/-- The banks of the BANKS mask in SCRATCH or FIFO mode, with FIFO occupancy (R378). -/
def Cluster.bankSaves (c : Cluster) (l : Launch) : List BankSave :=
  ((List.range c.modes.length).filter fun b => bitOf l.banks b && c.modes.getD b .cache != .cache).map fun b =>
    { bank := b, mode := c.modes.getD b .cache, cells := c.scratch.filter fun y => y.1 / bankBytes == b,
      poison := c.spoison.filter fun w => 8 * w / bankBytes == b, fifo := (c.fifos.lookup b).getD [],
      fpoison := c.fpoison.contains b }

/-- The hardware saves a cluster for a launch of which no wave is resident there any more: the accumulator save set where
the sequencer has not saved it, the BANKS banks, and the unstarted records by address and SEQ (R378). -/
def State.saveCluster (s : State) (li cl : Nat) : Option State :=
  match (s.saveAcm li cl).bind fun t => t.openSave li cl, s.launches[li]?, s.clusters[cl]? with
  | some (c, s1), some l, some x =>
    if c.banks.isSome then some s1
    else
      let bs := x.bankSaves l
      (s1.saveBytes li (l.saveStride * c.slot + 128 * (8192 + l.saveS) + 4 * l.acmLen) (8192 + bankBytes * bs.length)).map
        fun t => t.setSave li c.key fun y => { y with banks := some bs }
  | _, _, _ => none

/-- Where the area holds what a wave of a launch saves: its cluster's part, by its slot (R379). -/
def State.waveSaveAt (s : State) (v : Wave) : Option (Nat × State) :=
  match s.openSave v.launch v.cluster, s.launches[v.launch]? with
  | some (c, s1), some l => some (l.saveStride * c.slot + (8192 + l.saveS) * (v.core % 4 * 32 + v.wslot), s1)
  | _, _ => none

/-- The hardware saves the control state of R123 and the handler-bank registers of a wave (R378). -/
def State.saveWave (s : State) (v : Wave) : Option State :=
  (s.waveSaveAt v).bind fun p => p.2.saveBytes v.launch p.1 8192

/-! ## Retirement -/

/-- A workgroup has retired: all its waves have, and every command they posted (R291). -/
def State.wgRetired (s : State) (l g m : Nat) : Bool :=
  (s.waves.any fun v => v.launch == l && v.gang == g && v.wg == m) &&
  (s.waves.all fun v => !(v.launch == l && v.gang == g && v.wg == m) || v.status == .retired) &&
  s.cmds.all fun c => !(c.launch == l && c.live &&
    (match s.waves[c.wave]? with | some v => v.gang == g && v.wg == m | none => false))

/-- Releases the region of a workgroup (R299). -/
def State.freeRegion (s : State) (l key : Nat) : State :=
  let f := fun (c : Cluster) => { c with regions := c.regions.filter fun r => !(r.launch == l && r.wg == key) }
  { s with clusters := s.clusters.map f }

/-- The region of a workgroup as a recess saves it (R378). -/
def Cluster.regionSave (c : Cluster) (cl m : Nat) (r : Region) : RegionSave where
  wg := m
  cl := cl
  wsb := r.wsb
  size := r.size
  cells := (c.scratch.filter fun x => decide (r.wsb ≤ x.1) && decide (x.1 < r.wsb + r.size)).map fun x => (x.1 - r.wsb, x.2)
  poison := (c.spoison.filter fun w => decide (r.wsb ≤ 8 * w) && decide (8 * w < r.wsb + r.size)).map fun w => w - r.wsb / 8
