-- ==== Sys2Proof/Machine/Ops.lean ====
section
/-!
DEFINITION. The named operations over registers, the issuing fragment, and taking an exception: TRAP_ENTRY and the
return from it (02 R27 to R37, R44, R46, R47; 05 R126; 09 R279, R284; 18 R443, R444).
-/

namespace Sys2Proof.Machine

/-! ## The issuing fragment -/

/-- The issuing fragment with its wave and launch. -/
structure Ctx where
  w    : Nat
  slot : Nat
  wv   : Wave
  fr   : Frag
  l    : Launch

/-- The context of a fragment. -/
def State.ctxOf (s : State) (w slot : Nat) : Option Ctx :=
  match s.waves[w]? with
  | none => none
  | some wv =>
    match wv.frag slot, s.launches[wv.launch]? with
    | some fr, some l => some { w := w, slot := slot, wv := wv, fr := fr, l := l }
    | _, _ => none

/-- The context of the fragment that issues in this step. -/
def State.ctx? (s : State) : Option Ctx := match s.cur with | some (w, slot) => s.ctxOf w slot | none => none

/-- The meaning of a SIMT instruction: a state computed from the issuing fragment. -/
def simt (s : State) (f : Ctx → State) : Host.Outcome State Fault Refusal :=
  match s.ctx? with
  | some k => .next (f k)
  | none => .fault .noIssuingFragment

/-- The fragment runs its wave's handler (R46). -/
def Ctx.inHandler (k : Ctx) : Bool := k.wv.hmode && k.wv.hslot == k.slot
/-- The wave has two fragments (R26). -/
def Wave.isSplit (wv : Wave) : Bool := wv.frag0.isSome && wv.frag1.isSome
def Ctx.cl (k : Ctx) : Nat := k.wv.cluster
def Ctx.part (k : Ctx) : Nat := k.l.part
/-- Instruction address minus the kernel entry, in 8-byte words (R444). -/
def Ctx.ioff (k : Ctx) : Nat := (k.fr.pc.toNat + 2 ^ 64 - k.l.kentry) % 2 ^ 64 / 8 % 2 ^ 32

/-- The active mask before a skip: EXEC, EXEC AND Kp, or EXEC AND NOT Kp (R25). -/
def Ctx.predMask (k : Ctx) (pk : BitVec 4) (np : Bool) : Word32 :=
  if pk = 0 then k.fr.exec
  else
    let m := k.wv.masks.toList.getD pk.toNat 0
    k.fr.exec &&& (if np then ~~~m else m)
/-- The active mask of a lane-wise instruction, without the lanes that `rfe` skips (R25, R126). -/
def Ctx.active (k : Ctx) (pk : BitVec 4) (np : Bool) : Word32 := k.predMask pk np &&& ~~~k.fr.skip

/-- K0 reads as EXEC (R18). -/
def Ctx.kread (k : Ctx) (n : Nat) : Word32 := if n = 0 then k.fr.exec else k.wv.masks.toList.getD n 0
/-- Writes the bits `m` of K1 to K15, in a split wave only those of owned lanes (R27). -/
def Wave.kwrite (wv : Wave) (owned : Word32) (n : Nat) (m v : Word32) : Wave :=
  let m2 := if wv.isSplit then m &&& owned else m
  { wv with masks := Vector.ofFn fun i =>
      if i.val = n ∧ n ≠ 0 then (wv.masks[i] &&& ~~~m2) ||| (v &&& m2) else wv.masks[i] }

/-! ## Vector and scalar registers -/

/-- The physical name that a V or S name selects (R46). -/
def Ctx.vname (k : Ctx) (n : Nat) : Nat := if k.inHandler && 120 ≤ n then n + 8 else n
def Ctx.sname (k : Ctx) (n : Nat) : Nat := if k.inHandler && 56 ≤ n then n + 8 else n

/-- An unmapped name reads zero and is never empty (R28). -/
def VReg.zero : VReg := { val := Vector.replicate 32 0, empty := 0 }
def SReg.zero : SReg := { val := 0, empty := false }
def Wave.vget (wv : Wave) (n : Nat) : VReg := (wv.vregs.lookup n).getD VReg.zero
def Wave.sget (wv : Wave) (n : Nat) : SReg := (wv.sregs.lookup n).getD SReg.zero

/-- Writes the lanes of m, allocating an unmapped name with every lane zero; under an empty mask nothing happens
(R28, R37, R38). -/
def Wave.vput (wv : Wave) (n : Nat) (m : Word32) (f : Nat → Word32) : Wave :=
  if m = 0 then wv
  else
    let old := wv.vget n
    let r : VReg := { old with val := lanesFn fun i => if m.getLsbD i then f i else laneAt old.val i }
    { wv with vregs := assocSet wv.vregs n r }
/-- Marks lanes empty, allocating an unmapped name (R32). -/
def Wave.vmark (wv : Wave) (n : Nat) (m : Word32) : Wave :=
  if m = 0 then wv
  else
    let old := wv.vget n
    { wv with vregs := assocSet wv.vregs n { old with empty := old.empty ||| m } }
/-- Writes a scalar register (R28). -/
def Wave.sput (wv : Wave) (n : Nat) (v : Word64) : Wave :=
  { wv with sregs := assocSet wv.sregs n { val := v, empty := false } }
/-- Marks a scalar register empty. -/
def Wave.smark (wv : Wave) (n : Nat) : Wave :=
  { wv with sregs := assocSet wv.sregs n { (wv.sget n) with empty := true } }
/-- Adds sticky flags to FPFLAGS (R41). -/
def Wave.flag (wv : Wave) (fl : Nat) : Wave := { wv with fpflags := wv.fpflags ||| BitVec.ofNat 32 fl }

/-! ## The register checks at issue -/

/-- A register source: whether it is a vector name, the physical name, its source control, the lanes it reads. -/
structure RegUse where
  isV  : Bool
  n    : Nat
  ctl  : BitVec 2
  mask : Word32

/-- A register destination: the lanes that would be written (any for a scalar). -/
structure RegDst where
  isV  : Bool
  n    : Nat
  mask : Word32

/-- A source is empty (R33). -/
def Wave.useEmpty (wv : Wave) (u : RegUse) : Bool :=
  if u.isV then (wv.vget u.n).empty &&& u.mask != 0 else (wv.sget u.n).empty
/-- A last-read source that is going to be unmapped has lanes on their way: it waits until none is (R34). -/
def Wave.usePending (wv : Wave) (u : RegUse) : Bool :=
  !wv.isSplit && u.isV && u.ctl.getLsbD 1 && (wv.vget u.n).empty != 0
/-- A destination has empty lanes that would be written (R34). -/
def Wave.dstEmpty (wv : Wave) (d : RegDst) : Bool :=
  if d.isV then (wv.vget d.n).empty &&& d.mask != 0 else (wv.sget d.n).empty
-.-.-
Since only a number is wanted, report how many lines of the listing include the word "workgroup".

3